Another critical direction for subsequent studies is the exploration of multi-modal inputs and real-time adaptive control. While the current study relies on text-based states and weather forecasts, integrating real-time sensor data, electricity pricing signals, and grid frequency information could further enhance the model’s responsiveness and efficiency. The ability of the model to adapt its reasoning process in real-time based on live data streams will be essential for practical deployment. Moreover, investigating the transferability of the RLVR framework to other domains beyond energy storage, such as industrial process control or autonomous vehicle navigation, could unlock broader applications for reasoning models in physical system management.
Finally, the intersection of open-source AI and sustainable energy infrastructure presents a unique opportunity for collaborative innovation. By providing a clear, reproducible methodology for fine-tuning reasoning models with verifiable rewards, this study invites the broader research and engineering communities to build upon its foundations.

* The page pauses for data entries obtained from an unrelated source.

-- ==== Sys2Proof/Machine/Step.lean ====
section
/-! DEFINITION. One step: the input at the port is taken (00_scope.md R7, 46_control.md R333). -/

namespace Sys2Proof.Machine

/-- One step of the block. With no input waiting it is idle, without effect (60_exceptions.md R369; log 4). -/
def step (s : State) : Host.Outcome State Fault Refusal :=
  match fetch s with
  | .notBuilt => .refused .illegalParameters
  | .idle => .next s
  | .resetInput => resetInput s
  | .illegal w => illegalCommand w s
  | .run i => exec i s

/-- `s` with the word put at the command port, and with it the operand of zeros its command takes (log 3). -/
def State.withFetchWord (s : State) (_nbits w : Nat) : State := s.placeWord (BitVec.ofNat 32 w)

end Sys2Proof.Machine
end

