-- ==== Sys2Proof/Laws/Slots.lean ====
section
/-! SUPPORT. The slot table: what `slot`, `putSlot` and `fillFree` do, and that they keep its invariant (10_state.md
R27, R28). -/

namespace Sys2Proof.Machine

/-- Setting the first entry that satisfies `f`, seen as a split of the list. -/
theorem set_findIdx_split {α : Type} (f : α → Bool) (v : α) (l : List α) (h : l.any f = true) :
    ∃ l₁ x l₂, l = l₁ ++ x :: l₂ ∧ f x = true ∧ (∀ y ∈ l₁, f y = false) ∧ l.set (l.findIdx f) v = l₁ ++ v :: l₂ := by
  induction l with
  | nil => simp at h
  | cons a rest ih =>
    by_cases ha : f a = true
    · exact ⟨[], a, rest, by simp, ha, by simp, by simp [List.findIdx_cons, ha]⟩
    · have hr : rest.any f = true := by simpa [ha] using h
      obtain ⟨l₁, x, l₂, h1, h2, h3, h4⟩ := ih hr
      refine ⟨a :: l₁, x, l₂, by simp [h1], h2, ?_, ?_⟩
      · intro y hy
        rcases List.mem_cons.mp hy with rfl | hy
        · simpa using ha
        · exact h3 y hy
      · simp [List.findIdx_cons, ha, h4]

/-- `find?` over a split list whose first part holds no match. -/
theorem find?_split {α : Type} (f : α → Bool) (l₁ l₂ : List α) (x : α) (h : ∀ y ∈ l₁, f y = false) :
    (l₁ ++ x :: l₂).find? f = if f x then some x else l₂.find? f := by
  induction l₁ with
  | nil => cases hx : f x <;> simp [hx]
  | cons a rest ih =>
    have ha : f a = false := h a (by simp)
    simp [ha, ih fun y hy => h y (by simp [hy])]

/-- A change of one entry is not seen by a search for which neither the old nor the new entry counts. -/
theorem find?_change {α : Type} (f : α → Bool) (l₁ l₂ : List α) (x v : α) (hx : f x = false) (hv : f v = false) :
    (l₁ ++ v :: l₂).find? f = (l₁ ++ x :: l₂).find? f := by
  simp [List.find?_append, hx, hv]

theorem holdsPid_some (pid : Pid) (sl : Slot) : holdsPid pid (some sl) = true ↔ sl.pid = pid := by simp [holdsPid]

/-- `slot(pid)` is an entry of S and holds `pid`. -/
theorem State.slot_some (s : State) (pid : Pid) (sl : Slot) (h : s.slot pid = some sl) :
    some sl ∈ s.S ∧ sl.pid = pid := by
  simp only [State.slot, Option.join_eq_some_iff] at h
  have hm := List.mem_of_find?_eq_some h
  have hp := List.find?_some h
  exact ⟨hm, (holdsPid_some pid sl).mp hp⟩

theorem State.any_of_slot_some (s : State) (pid : Pid) (sl : Slot) (h : s.slot pid = some sl) :
    s.S.any (holdsPid pid) = true := by
  obtain ⟨hm, hp⟩ := s.slot_some pid sl h
  exact List.any_eq_true.mpr ⟨some sl, hm, (holdsPid_some pid sl).mpr hp⟩

/-- `slot(pid)` is None exactly when no entry holds `pid` (R28). -/
theorem State.slot_none_iff (s : State) (pid : Pid) :
    s.slot pid = none ↔ ∀ o ∈ s.S, holdsPid pid o = false := by
  constructor
  · intro h o ho
    by_contra hne
    have hany : (s.S.find? (holdsPid pid)).isSome := by
      rw [List.find?_isSome]
      exact ⟨o, ho, by simpa using hne⟩
    obtain ⟨x, hx⟩ := Option.isSome_iff_exists.mp hany
    have hp := List.find?_some hx
    cases x with
    | none => simp [holdsPid] at hp
    | some sl => simp [State.slot, hx] at h
  · intro h
    have : s.S.find? (holdsPid pid) = none := List.find?_eq_none.mpr fun o ho => by simp [h o ho]
    simp [State.slot, this]

/-- What `putSlot` does where `slot(pid)` exists: one entry that holds `pid` is replaced. -/
theorem State.putSlot_split (s : State) (pid : Pid) (sl : Slot) (v : Option Slot) (h : s.slot pid = some sl) :
    ∃ l₁ l₂, s.S = l₁ ++ some sl :: l₂ ∧ (∀ y ∈ l₁, holdsPid pid y = false) ∧
      (s.putSlot pid v).S = l₁ ++ v :: l₂ := by
  obtain ⟨l₁, x, l₂, h1, h2, h3, h4⟩ := set_findIdx_split (holdsPid pid) v s.S (s.any_of_slot_some pid sl h)
  have hx : some sl = x := by
    simp only [State.slot, Option.join_eq_some_iff, h1] at h
    rw [find?_split _ _ _ _ h3, if_pos h2] at h
    exact (Option.some.inj h).symm
  exact ⟨l₁, l₂, by rw [hx]; exact h1, h3, by simpa using h4⟩

/-- What `fillFree` does where an entry is free: the lowest free one becomes `v`. -/
theorem State.fillFree_split (s : State) (v : Slot) (h : s.hasFree = true) :
    ∃ l₁ l₂, s.S = l₁ ++ none :: l₂ ∧ (∀ y ∈ l₁, y.isSome = true) ∧ (s.fillFree v).S = l₁ ++ some v :: l₂ := by
  obtain ⟨l₁, x, l₂, h1, h2, h3, h4⟩ := set_findIdx_split Option.isNone (some v) s.S h
  have hx : x = none := by simpa using h2
  subst hx
  refine ⟨l₁, l₂, h1, fun y hy => ?_, by simpa using h4⟩
  have := h3 y hy
  cases y <;> simp_all

/-- The slot written is the slot read. -/
theorem State.slot_putSlot_same (s : State) (pid : Pid) (sl v : Slot) (h : s.slot pid = some sl) (hv : v.pid = pid) :
    (s.putSlot pid (some v)).slot pid = some v := by
  obtain ⟨l₁, l₂, h1, h2, h3⟩ := s.putSlot_split pid sl (some v) h
  simp only [State.slot, h3]
  rw [find?_split _ _ _ _ h2, if_pos ((holdsPid_some pid v).mpr hv)]
  rfl

/-- Every other PID keeps its slot. -/
theorem State.slot_putSlot_other (s : State) (pid q : Pid) (sl : Slot) (v : Option Slot) (h : s.slot pid = some sl)
    (hq : q ≠ pid) (hv : ∀ w ∈ v, w.pid = pid) : (s.putSlot pid v).slot q = s.slot q := by
  obtain ⟨l₁, l₂, h1, -, h3⟩ := s.putSlot_split pid sl v h
  have hp := (s.slot_some pid sl h).2
  simp only [State.slot, h3, h1]
  rw [find?_change (holdsPid q) l₁ l₂ (some sl) v (by simp [holdsPid, hp, hq.symm]) ?_]
  cases v with
  | none => rfl
  | some w => simp [holdsPid, hv w (by simp), hq.symm]

/-- After CLOSE's write no entry holds the PID (R28, R282). -/
theorem State.slot_putSlot_none (s : State) (pid : Pid) (sl : Slot) (h : s.slot pid = some sl)
    (hs : s.S.Pairwise (fun a b => slotsApart a b = true)) : (s.putSlot pid none).slot pid = none := by
  obtain ⟨l₁, l₂, h1, h2, h3⟩ := s.putSlot_split pid sl none h
  have hp := (s.slot_some pid sl h).2
  rw [State.slot_none_iff, h3]
  intro o ho
  rcases List.mem_append.mp ho with ho | ho
  · exact h2 o ho
  · rcases List.mem_cons.mp ho with rfl | ho
    · rfl
    · rw [h1, List.pairwise_append, List.pairwise_cons] at hs
      have := hs.2.1.1 o ho
      cases o with
      | none => rfl
      | some w =>
        simp only [slotsApart, hp, bne_iff_ne, ne_eq] at this
        simpa [holdsPid] using fun h : w.pid = pid => this h.symm

/-- A filled free entry is the slot of its PID where no entry held it. -/
theorem State.slot_fillFree_same (s : State) (v : Slot) (h : s.hasFree = true) (hn : s.slot v.pid = none) :
    (s.fillFree v).slot v.pid = some v := by
  obtain ⟨l₁, l₂, h1, -, h3⟩ := s.fillFree_split v h
  rw [State.slot_none_iff, h1] at hn
  simp only [State.slot, h3]
  rw [find?_split _ _ _ _ fun y hy => hn y (by simp [hy]), if_pos ((holdsPid_some _ v).mpr rfl)]
  rfl

theorem State.slot_fillFree_other (s : State) (v : Slot) (q : Pid) (h : s.hasFree = true) (hq : q ≠ v.pid) :
    (s.fillFree v).slot q = s.slot q := by
  obtain ⟨l₁, l₂, h1, -, h3⟩ := s.fillFree_split v h
  simp only [State.slot, h3, h1]
  rw [find?_change (holdsPid q) l₁ l₂ none (some v) rfl (by simp [holdsPid, hq.symm])]

/-- Writing the slot back changes nothing. -/
theorem State.putSlot_slot (s : State) (pid : Pid) (sl : Slot) (h : s.slot pid = some sl) :
    s.putSlot pid (some sl) = s := by
  obtain ⟨l₁, l₂, h1, -, h3⟩ := s.putSlot_split pid sl (some sl) h
  have : (s.putSlot pid (some sl)).S = s.S := by rw [h3, h1]
  rw [State.putSlot_S] at this
  simp [State.putSlot, this]

/-- `slotsApart` is symmetric. -/
theorem slotsApart_comm (a b : Option Slot) : slotsApart a b = slotsApart b a := by
  cases a <;> cases b <;> simp [slotsApart, bne_comm]

/-- Replacing an entry by one no other entry clashes with keeps the PIDs apart (R28). -/
theorem pairwise_apart_replace (l₁ l₂ : List (Option Slot)) (x v : Option Slot)
    (h : (l₁ ++ x :: l₂).Pairwise (fun a b => slotsApart a b = true))
    (hv : ∀ o, o ∈ l₁ ∨ o ∈ l₂ → slotsApart o v = true) :
    (l₁ ++ v :: l₂).Pairwise (fun a b => slotsApart a b = true) := by
  rw [List.pairwise_append, List.pairwise_cons] at h ⊢
  obtain ⟨h1, ⟨-, h2⟩, h3⟩ := h
  refine ⟨h1, ⟨fun o ho => by rw [slotsApart_comm]; exact hv o (.inr ho), h2⟩, fun a ha b hb => ?_⟩
  rcases List.mem_cons.mp hb with rfl | hb
  · exact hv a (.inl ha)
  · exact h3 a ha b (List.mem_cons_of_mem _ hb)

/-- `putSlot` keeps what the invariant says of S. -/
theorem State.putSlot_keeps (s : State) (pid : Pid) (sl : Slot) (v : Option Slot) (h : s.slot pid = some sl)
    (hv : ∀ w ∈ v, w.pid = pid) (hs : s.S.Pairwise (fun a b => slotsApart a b = true)) :
    (s.putSlot pid v).S.length = s.S.length ∧ (s.putSlot pid v).S.Pairwise (fun a b => slotsApart a b = true) ∧
      ∀ o ∈ (s.putSlot pid v).S, o ∈ s.S ∨ o = v := by
  obtain ⟨l₁, l₂, h1, -, h3⟩ := s.putSlot_split pid sl v h
  have hp := (s.slot_some pid sl h).2
  refine ⟨by simp, ?_, ?_⟩
  · rw [h1] at hs
    rw [h3]
    refine pairwise_apart_replace l₁ l₂ (some sl) v hs fun o ho => ?_
    have key : slotsApart o (some sl) = true := by
      rw [List.pairwise_append, List.pairwise_cons] at hs
      rcases ho with ho | ho
      · exact hs.2.2 o ho (some sl) (by simp)
      · rw [slotsApart_comm]; exact hs.2.1.1 o ho
    cases o with
    | none => rfl
    | some a => cases v with
      | none => rfl
      | some w => simpa [slotsApart, hp, hv w (by simp)] using key
  · intro o ho
    rw [h3] at ho
    rw [h1]
    rcases List.mem_append.mp ho with ho | ho
    · exact .inl (by simp [ho])
    · rcases List.mem_cons.mp ho with rfl | ho
      · exact .inr rfl
      · exact .inl (by simp [ho])

/-- `fillFree` keeps what the invariant says of S where no entry holds the new PID. -/
theorem State.fillFree_keeps (s : State) (v : Slot) (h : s.hasFree = true) (hn : s.slot v.pid = none)
    (hs : s.S.Pairwise (fun a b => slotsApart a b = true)) :
    (s.fillFree v).S.length = s.S.length ∧ (s.fillFree v).S.Pairwise (fun a b => slotsApart a b = true) ∧
      ∀ o ∈ (s.fillFree v).S, o ∈ s.S ∨ o = some v := by
  obtain ⟨l₁, l₂, h1, -, h3⟩ := s.fillFree_split v h
  rw [State.slot_none_iff, h1] at hn
  refine ⟨by simp, ?_, ?_⟩
  · rw [h1] at hs
    rw [h3]
    refine pairwise_apart_replace l₁ l₂ none (some v) hs fun o ho => ?_
    have := hn o (by rcases ho with ho | ho <;> simp [ho])
    cases o with
    | none => rfl
    | some a => simpa [slotsApart, holdsPid] using this
  · intro o ho
    rw [h3] at ho
    rw [h1]
    rcases List.mem_append.mp ho with ho | ho
    · exact .inl (by simp [ho])
    · rcases List.mem_cons.mp ho with rfl | ho
      · exact .inr rfl
      · exact .inl (by simp [ho])

end Sys2Proof.Machine
end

The ultimate goal is to create a robust, scalable, and cost-effective ecosystem where open-source AI models serve as the brain behind intelligent, energy-efficient buildings. As the pressure to decarbonize urban environments intensifies, the ability to optimize energy use at the building level through advanced reasoning models will play a pivotal role in achieving global climate targets. The trajectory set by this research suggests a future where AI-driven energy management is not only a luxury for large commercial entities but a standard feature of sustainable urban living, powered by accessible and transparent open-source technologies.